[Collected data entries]

/-! ## The watch unit -/

/-- WATCH_SET: BAD_FIELD, BUSY when not STOPPED, STATE when the named line is no TRIGGER; otherwise settings and slots
replaced, no snapshot, pass count 0, ARMED for a SINGLE watch with a trigger and a valid slot, else STOPPED. -/
def Obligations.WatchSetReplacesTheSettings : Prop :=
  ∀ (tag : Word) (f : WatchFields) (s : State), s.Listening →
    ((∀ c, ¬ f.Asks c) → exec (.watchSet tag f []) s = .next (s.replied ⟨0xB8, .badField, tag, .none⟩)) ∧
    ∀ c, f.Asks c →
      (s.watch.state ≠ .stopped →
        exec (.watchSet tag f []) s = .next (s.replied ⟨0xB8, .busy, tag, .none⟩)) ∧
      (s.watch.state = .stopped → (∃ n, c.trigger = some n ∧ (s.line n).role ≠ .trigger) →
        exec (.watchSet tag f []) s = .next (s.replied ⟨0xB8, .state, tag, .none⟩)) ∧
      (s.watch.state = .stopped → (∀ n, c.trigger = some n → (s.line n).role = .trigger) →
        ∀ st : WatchState,
          ((c.mode = .single ∧ c.trigger ≠ none ∧ ∃ i : Fin 8, c.slots[i.val] ≠ none) → st = .armed) →
          ((c.mode = .cyclic ∨ c.trigger = none ∨ ∀ i : Fin 8, c.slots[i.val] = none) → st = .stopped) →
          exec (.watchSet tag f []) s = .next (State.replied
            (s.setWatch { s.watch with
              slots := c.slots, mode := c.mode, interval := c.interval, trigger := c.trigger, snapshot := none
              passCount := 0, state := st })
            ⟨0xB8, .ok, tag, .watchState st⟩))

/-- WATCH_START: refused without a valid slot; otherwise SCANNING from the first valid entry, a waiting read withdrawn
and a running one discarded. WATCH_REST_EXPIRY starts a pass in RESTING alone, and has no effect of its own elsewhere or
with no rest timer running (log 3). SCANNING with no read in flight and SRESET released, the unit starts the read of its
next valid entry, or completes the pass when none is left, after which the engine chooses (R65); a read that its checks
refuse is recorded as that fault, one in a CARD window claims the bus, one in a BASE_MEMORY window is a unit at the port. A read
is running when the WATCH group is on the bus or the WATCH unit has the turn. At a release of SRESET the unit starts reads the
same way, without completing a pass (log 16). -/
def Obligations.WatchStartBeginsAPass : Prop :=
  (∀ (tag : Word) (s : State),
    let begun : State := s.abandonRead.setWatch { s.abandonRead.watch with
      pass := readingsNone, next := 0, state := .scanning, rest := none }
    (s.Listening →
      ((∀ i : Fin 8, s.watch.slots[i.val] = none) →
        exec (.watchStart tag []) s = .next (s.replied ⟨0xB9, .state, tag, .none⟩)) ∧
      ((∃ i : Fin 8, s.watch.slots[i.val] ≠ none) →
        exec (.watchStart tag []) s = .next (begun.readied 0xB9 tag (.watchState .scanning)).settle)) ∧
    s.watchBegin = begun ∧
    (s.watchReadRunning = true ↔
      (∃ g, s.bus.group = some g ∧ g.user = .watch) ∨ ∃ u, s.port.turn = some u ∧ u.requester = .watch) ∧
    (s.watch.state = .resting → s.watch.rest ≠ none → exec .watchRestExpiry s = .next begun.settle) ∧
    (s.watch.state ≠ .resting ∨ s.watch.rest = none → exec .watchRestExpiry s = .next s.settle) ∧
    (s.watch.read = none → s.abandonRead = s) ∧
    (∀ r, s.watch.read = some r → s.watchReadRunning = false →
      s.abandonRead = (s.setWatch { s.watch with read := none }).setPort { s.port with watch := none }) ∧
    ∀ r, s.watch.read = some r → s.watchReadRunning = true →
      s.abandonRead = s.setWatch { s.watch with read := some { r with discard := true } }) ∧
  (∀ (k : Nat) (s : State),
    (s.watch.state ≠ .scanning ∨ s.watch.read ≠ none ∨ s.sreset ≠ .released → State.watchContinue (k + 1) s = s) ∧
    (s.watch.state = .scanning → s.watch.read = none → s.sreset = .released →
      (∀ i e, s.watch.slots[i.val] = some e → s.watch.next ≤ i.val →
        (∀ j : Fin 8, j < i → s.watch.next ≤ j.val → s.watch.slots[j.val] = none) →
        State.watchContinue (k + 1) s = State.watchContinue k (s.watchStartRead i e)) ∧
      ((∀ j : Fin 8, s.watch.next ≤ j.val → s.watch.slots[j.val] = none) →
        State.watchContinue (k + 1) s = State.watchContinue k (State.engineChoose 24 s.watchComplete)))) ∧
  (∀ (k : Nat) (s : State),
    State.watchReads 0 s = s ∧
    (s.watch.state ≠ .scanning ∨ s.watch.read ≠ none ∨ s.sreset ≠ .released → State.watchReads (k + 1) s = s) ∧
    (s.watch.state = .scanning → s.watch.read = none → s.sreset = .released →
      (∀ i e, s.watch.slots[i.val] = some e → s.watch.next ≤ i.val →
        (∀ j : Fin 8, j < i → s.watch.next ≤ j.val → s.watch.slots[j.val] = none) →
        State.watchReads (k + 1) s = State.watchReads k (s.watchStartRead i e)) ∧
      ((∀ j : Fin 8, s.watch.next ≤ j.val → s.watch.slots[j.val] = none) → State.watchReads (k + 1) s = s))) ∧
  ∀ (s : State) (i : Fin 8) (e : WatchEntry),
    let at' := lookup s.windows e.space e.address
    let started : State := s.setWatch { s.watch with read := some ⟨i, e.space, e.address, e.width, at', false⟩ }
    (∀ k, checkElement at' false e.address e.width = some k →
      s.watchStartRead i e = s.setWatch { s.watch with
        pass := s.watch.pass.set i.val (some (.fault k)), next := i.val + 1 }) ∧
    (checkElement at' false e.address e.width = none →
      (at'.owner = .baseMemory → s.watchStartRead i e =
        started.setPort { s.port with watch := some ⟨.watch, e.address, e.width, .read⟩ }) ∧
      (at'.owner ≠ .baseMemory → s.watchStartRead i e = started))

/-- WATCH_STOP: STOPPED at once, or when the read that is granted or being served ends; the snapshot and the pass count
stay. -/
def Obligations.WatchStopStops : Prop :=
  ∀ (tag : Word) (s : State), s.Listening →
    let stop (w : Watch) : Watch :=
      { w with state := .stopped, stopping := false, rest := none, pass := readingsNone, next := 0 }
    (s.watch.state ≠ .scanning ∨ s.watch.read = none →
      exec (.watchStop tag []) s = .next ((s.setWatch (stop s.watch)).readied 0xBA tag (.watchState .stopped)).settle) ∧
    (∀ r, s.watch.state = .scanning → s.watch.read = some r → s.watchReadRunning = false →
      exec (.watchStop tag []) s = .next (State.settle
        (((s.setWatch { stop s.watch with read := none }).setPort { s.port with watch := none }).readied
          0xBA tag (.watchState .stopped)))) ∧
    ∀ r, s.watch.state = .scanning → s.watch.read = some r → s.watchReadRunning = true →
      exec (.watchStop tag []) s = .next (State.settleLink
        ((s.setWatch { s.watch with
          read := some { r with discard := true }, pass := readingsNone, next := 0, stopping := true }).setSlot
            (.working .watchStop 0x3A tag)))

/-- WATCH_READ: the state, the pass count and the snapshot as they stand. -/
def Obligations.WatchReadReportsTheSnapshot : Prop :=
  ∀ (tag : Word) (s : State), s.Listening →
    exec (.watchRead tag []) s =
      .next (s.replied ⟨0xBB, .ok, tag, .watchRead s.watch.state s.watch.passCount s.watch.snapshot⟩)

/-- A pass completes: the snapshot is the pass, the count one more, ARMED or STOPPED after a SINGLE pass, SCANNING or
RESTING after a CYCLIC one; the notice carries the changed entries whose report flag is set, and none is posted when
there is none; an ACTIVE Await of the watch unit ends DONE, and no other entry changes. -/
def Obligations.WatchPassCompletes : Prop :=
  ∀ s : State,
    let t := s.watchComplete
    t.watch.snapshot = some s.watch.pass ∧ t.watch.passCount = s.watch.passCount + 1 ∧
    (s.watch.mode = .single → t.watch.state = if s.watch.trigger = none then .stopped else .armed) ∧
    (s.watch.mode = .cyclic → s.watch.interval = 0 → t.watch.state = .scanning) ∧
    (s.watch.mode = .cyclic → s.watch.interval ≠ 0 →
      t.watch.state = .resting ∧ t.watch.rest = some s.watch.interval) ∧
    ((∀ i, s.watch.entryReported i = false) → t.notices = s.notices) ∧
    ((∃ i, s.watch.entryReported i = true) →
      t.notices = postTo s.notices .watch
        (.watch ⟨s.watch.passCount + 1, Vector.ofFn fun i => s.watch.entryReported i, s.watch.pass⟩)) ∧
    (∀ e ms, s.queue.active = some e → e.op = .await .watch ms →
      t.queue = s.queue.mapActive fun e => { e with state := .done, timer := none }) ∧
    ((∀ e ms, s.queue.active = some e → e.op ≠ .await .watch ms) → t.queue = s.queue)

/-- An entry is changed when the snapshot is absent or holds nothing for it, when the two values differ in a bit of the
change mask, when one is a value and the other a fault kind, or when the fault kinds differ. It is reported when it is
changed and its report flag is set. -/
def Obligations.WatchEntryChanged : Prop :=
  (∀ mask now, readingChanged mask none now = true) ∧
  (∀ mask a b, readingChanged mask (some (.value a)) (some (.value b)) = true ↔
    ∃ i, mask.getLsbD i = true ∧ a.getLsbD i ≠ b.getLsbD i) ∧
  (∀ mask a k, readingChanged mask (some (.value a)) (some (.fault k)) = true ∧
    readingChanged mask (some (.fault k)) (some (.value a)) = true) ∧
  (∀ mask k k', readingChanged mask (some (.fault k)) (some (.fault k')) = true ↔ k ≠ k') ∧
  ∀ (w : Watch) (i : Fin 8) (e : WatchEntry), w.slots[i.val] = some e →
    (w.snapshot = none → w.entryChanged i = true) ∧
    (∀ sn : Vector (Option Reading) 8, w.snapshot = some sn →
      w.entryChanged i = readingChanged e.mask sn[i.val] w.pass[i.val]) ∧
    w.entryReported i = (w.entryChanged i && e.report)

/-! ## The request queue -/

/-- QUEUE_PAUSE sets `paused` and reports the ACTIVE entry, with whether it has an element started; QUEUE_RESUME clears
both flags. QUEUE_FLUSH: every QUEUED entry is FLUSHED, `halted` is cleared, the reply carries how many; the ACTIVE and
the finished entries stay as they are. -/
def Obligations.QueuePauseResumeFlush : Prop :=
  (∀ (tag : Word) (s : State), s.Listening →
      ((∀ e ∈ s.queue.entries, e.state ≠ .active) →
        exec (.queuePause tag []) s =
          .next ((s.setQueue { s.queue with paused := true }).replied ⟨0xC0, .ok, tag, .pause none⟩)) ∧
      (∀ e, s.queue.active = some e →
        ∀ started : Bool, (started = true ↔ ∃ el, s.engine.element = some el ∧ el.item = .entry) →
          exec (.queuePause tag []) s = .next (State.replied
            (s.setQueue { s.queue with paused := true }) ⟨0xC0, .ok, tag, .pause (some (e.tag, started))⟩)) ∧
      exec (.queueResume tag []) s =
        .next ((s.setQueue { s.queue with paused := false, halted := false }).readied 0xC1 tag .none).settle) ∧
  (∀ (tag : Word) (s : State), s.Listening →
      exec (.queueFlush tag []) s = .next (State.settle
        ((s.setQueue { s.queue with
          entries := s.queue.entries.map fun e => if e.state = .queued then { e with state := .flushed } else e
          halted := false }).readied 0xC2 tag
            (.flushed (s.queue.entries.countP fun e => e.state == .queued)))))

REQUIRED ACTION — Among the records above, find each line holding "address" and list it.

FINAL ANSWER —
    let at' := lookup s.windows e.space e.address
    let started : State := s.setWatch { s.watch with read := some ⟨i, e.space, e.address, e.width, at', false⟩ }
    (∀ k, checkElement at' false e.address e.width = some k →
    (checkElement at' false e.address e.width = none →
        started.setPort { s.port with watch := some ⟨.watch, e.address, e.width, .read⟩ }) ∧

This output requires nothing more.